VectorIndexer Implementations

FAISSIndexer

from tinysearch.indexers.faiss_indexer import FAISSIndexer

# Initialize with custom settings
indexer = FAISSIndexer(
    index_type="Flat",  # Options: "Flat", "IVF", "HNSW"
    metric="cosine",    # Options: "cosine", "l2", "ip"
    nlist=100,          # For IVF index
    nprobe=10,          # For IVF index search
    use_gpu=False       # Whether to use GPU
)

# Build index
indexer.build(vectors, chunks)

# Search index
results = indexer.search(query_vector, top_k=5)

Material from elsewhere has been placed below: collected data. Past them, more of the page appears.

-- ==== Sys2Proof/Machine/Data/Hif.lean ====
section
/-! DEFINITION. State of the Host Interface beyond its registers: configuration spaces, request tags, translation
caches, held and stalled requests, the interrupt message store, MSI-X tables (R417 to R450).
Log entries 10, 174. -/

namespace Sys2Proof.Machine

open Sys2Proof

/-- Who waits for a read of host memory (R442). -/
inductive Req where
  /-- Descriptor `k` of a global ring. -/
  | desc (ring k : Nat)
  /-- A completion write of a ring: the write's address and its 32 bytes (R472). -/
  | cpl (ring addr : Nat) (data : Bytes)
  /-- A data write of a descriptor of a ring (R367, R368). -/
  | put (ring addr : Nat) (data : Bytes)
  /-- The translation of a page for a command that waits for it, for a write or a read (R439). -/
  | page (w : Bool)
  /-- A read whose data its command brings. -/
  | other
deriving DecidableEq, Repr

/-- The life of a tag (R441, R445). -/
inductive TagSt where
  | outstanding | orphaned | quarantined
  /-- Quarantined after an orphan's timeout: its completion is counted and not logged. -/
  | orphanQuar
deriving DecidableEq, Repr

/-- A request tag of an attach point. -/
structure Tag where
  ap : Nat
  tag : Nat
  fn : Nat
  inst : Option Nat
  req : Req
  len : Nat
  page : Option (Option Nat × Nat)
  st : TagSt
  /-- Its timeout T, and when T or its quarantine runs out, in 0.1 ns (R440, R441). -/
  tmo : Nat := 0
  due : Nat := 0
deriving DecidableEq, Repr

/-- An entry of a translation cache, most recently used first in its list (R439). -/
structure Atc where
  ap : Nat
  fn : Nat
  pasid : Option Nat
  page : Nat
  target : Nat
  r : Bool
  w : Bool
deriving DecidableEq, Repr

/-- Where a request that waits for a translation stands (R439). -/
inductive HeldSt where
  | translating | pageWait | retrying
  /-- Translated, waiting for a free tag (R438). -/
  | ready (target : Nat)
  /-- A write behind an earlier one of its function that is held (R433). -/
  | behind
deriving DecidableEq, Repr

/-- A request held for a translation. `stale` says that an invalidation overlapped it (R450). -/
structure Held where
  ap : Nat
  fn : Nat
  inst : Option Nat
  pasid : Option Nat
  addr : Nat
  len : Nat
  req : Req
  st : HeldSt
  stale : Bool
  /-- When its Page Request times out, in 0.1 ns. -/
  due : Nat := 0
deriving DecidableEq, Repr

/-- An invalidation whose completion waits for reads under it (R439). -/
structure Inval where
  ap : Nat
  fn : Nat
  itag : Nat
  pasid : Option Nat
  lo : Nat
  hi : Nat
  /-- Global Invalidate: it holds for every PASID. -/
  glob : Bool := false
deriving DecidableEq, Repr

/-- An entry of the interrupt message store (R431). -/
structure IrqEnt where
  addr : Nat
  data : Nat
  valid : Bool
  mask : Bool
  pend : Bool
  ap : Nat
  func : Nat
  inst : Nat
deriving DecidableEq, Repr

/-- An unused entry. -/
def IrqEnt.none : IrqEnt :=
  { addr := 0, data := 0, valid := false, mask := false, pend := false, ap := 0, func := 0, inst := 0 }

/-- An MSI-X table entry and its pending bit (R424, R430). -/
structure Msix where
  addr : Nat
  data : Nat
  mask : Bool
  pend : Bool
deriving DecidableEq, Repr

/-- The MSI-X entry after reset: masked, as PCI Express gives. -/
def Msix.reset : Msix := { addr := 0, data := 0, mask := true, pend := false }

/-- What a posted request came from: an interrupt message from an entry of the store, or from a vector of a function's MSI-X
table by its index; a write from an instance. -/
inductive MsgSrc where
  | store (i : Nat)
  | vector (i : Nat)
  | inst (i : Nat)
deriving DecidableEq, Repr

/-- A posted request that waits for a credit of its attach point (R435); it knows its source (R450, R465). -/
structure Stalled where
  ap : Nat
  out : Emit
  src : Option MsgSrc
deriving DecidableEq, Repr

/-- HIF beyond its registers. -/
structure Hif where
  /-- Configuration doublewords of function a × 8 + f at index (a × 8 + f) × 1024 + dword, reset by FLR. -/
  cfg : SMap Nat
  /-- Configuration bits that PCI Express defines as sticky (R429), the same index. -/
  sticky : SMap Nat
  /-- The reserved functions present since the last PORT reset of each attach point (R422): bit a × 8 + f. -/
  present : Nat
  tags : List Tag
  atc : List Atc
  held : List Held
  inval : List Inval
  irq : SMap IrqEnt
  /-- MSI-X entry v of function a × 8 + f at index (a × 8 + f) × 2048 + v. -/
  msix : SMap Msix
  /-- Posted credits of each attach point: absent is unlimited (R435). -/
  credit : SMap Nat
  /-- Posted writes that wait for credits. -/
  stalled : List Stalled
  /-- The same for non-posted requests and completions, and the completions that wait (R57, R435). -/
  npCredit : SMap Nat
  cplCredit : SMap Nat
  cplStalled : List (Nat × Emit)
  /-- Reset-in-progress and readiness windows are the HIF_AP_LINK fields; QUIESCED clears when the set of instances
  still to pass RESETTING is empty: (function a × 8 + f, instance). -/
  toPass : List (Nat × Nat)
deriving DecidableEq, Repr

def Hif.reset : Hif :=
  { cfg := [], sticky := [], present := 0, tags := [], atc := [], held := [], inval := [], irq := [], msix := [],
    credit := [], stalled := [], npCredit := [], cplCredit := [], cplStalled := [], toPass := [] }

end Sys2Proof.Machine
end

# Search with candidate pre-filtering (uses FAISS IDSelectorBatch)
# Only computes distances for candidate vectors — O(candidates) not O(total)
candidate_ids = {10, 25, 42, 100}  # e.g., from MetadataIndex.lookup()
results = indexer.search(query_vector, top_k=5, candidate_ids=candidate_ids)

# Score semantics:
#   cosine/ip metric: score = inner product (= cosine similarity for normalized vectors)
#   l2 metric: score = 1 / (1 + distance)
# All scores: higher = more similar

# Save/load index
indexer.save("path/to/index.faiss")
indexer.load("path/to/index.faiss")

QueryEngine Implementations

TemplateQueryEngine

from tinysearch.query.template import TemplateQueryEngine

# Initialize with custom settings
query_engine = TemplateQueryEngine(
    embedder=embedder,
    indexer=indexer,
    template="Please help me find: {query}",
    rerank_fn=None  # Optional function to rerank results
)

# Format query
formatted_query = query_engine.format_query("original query")

# Retrieve results
results = query_engine.retrieve("your query", top_k=5)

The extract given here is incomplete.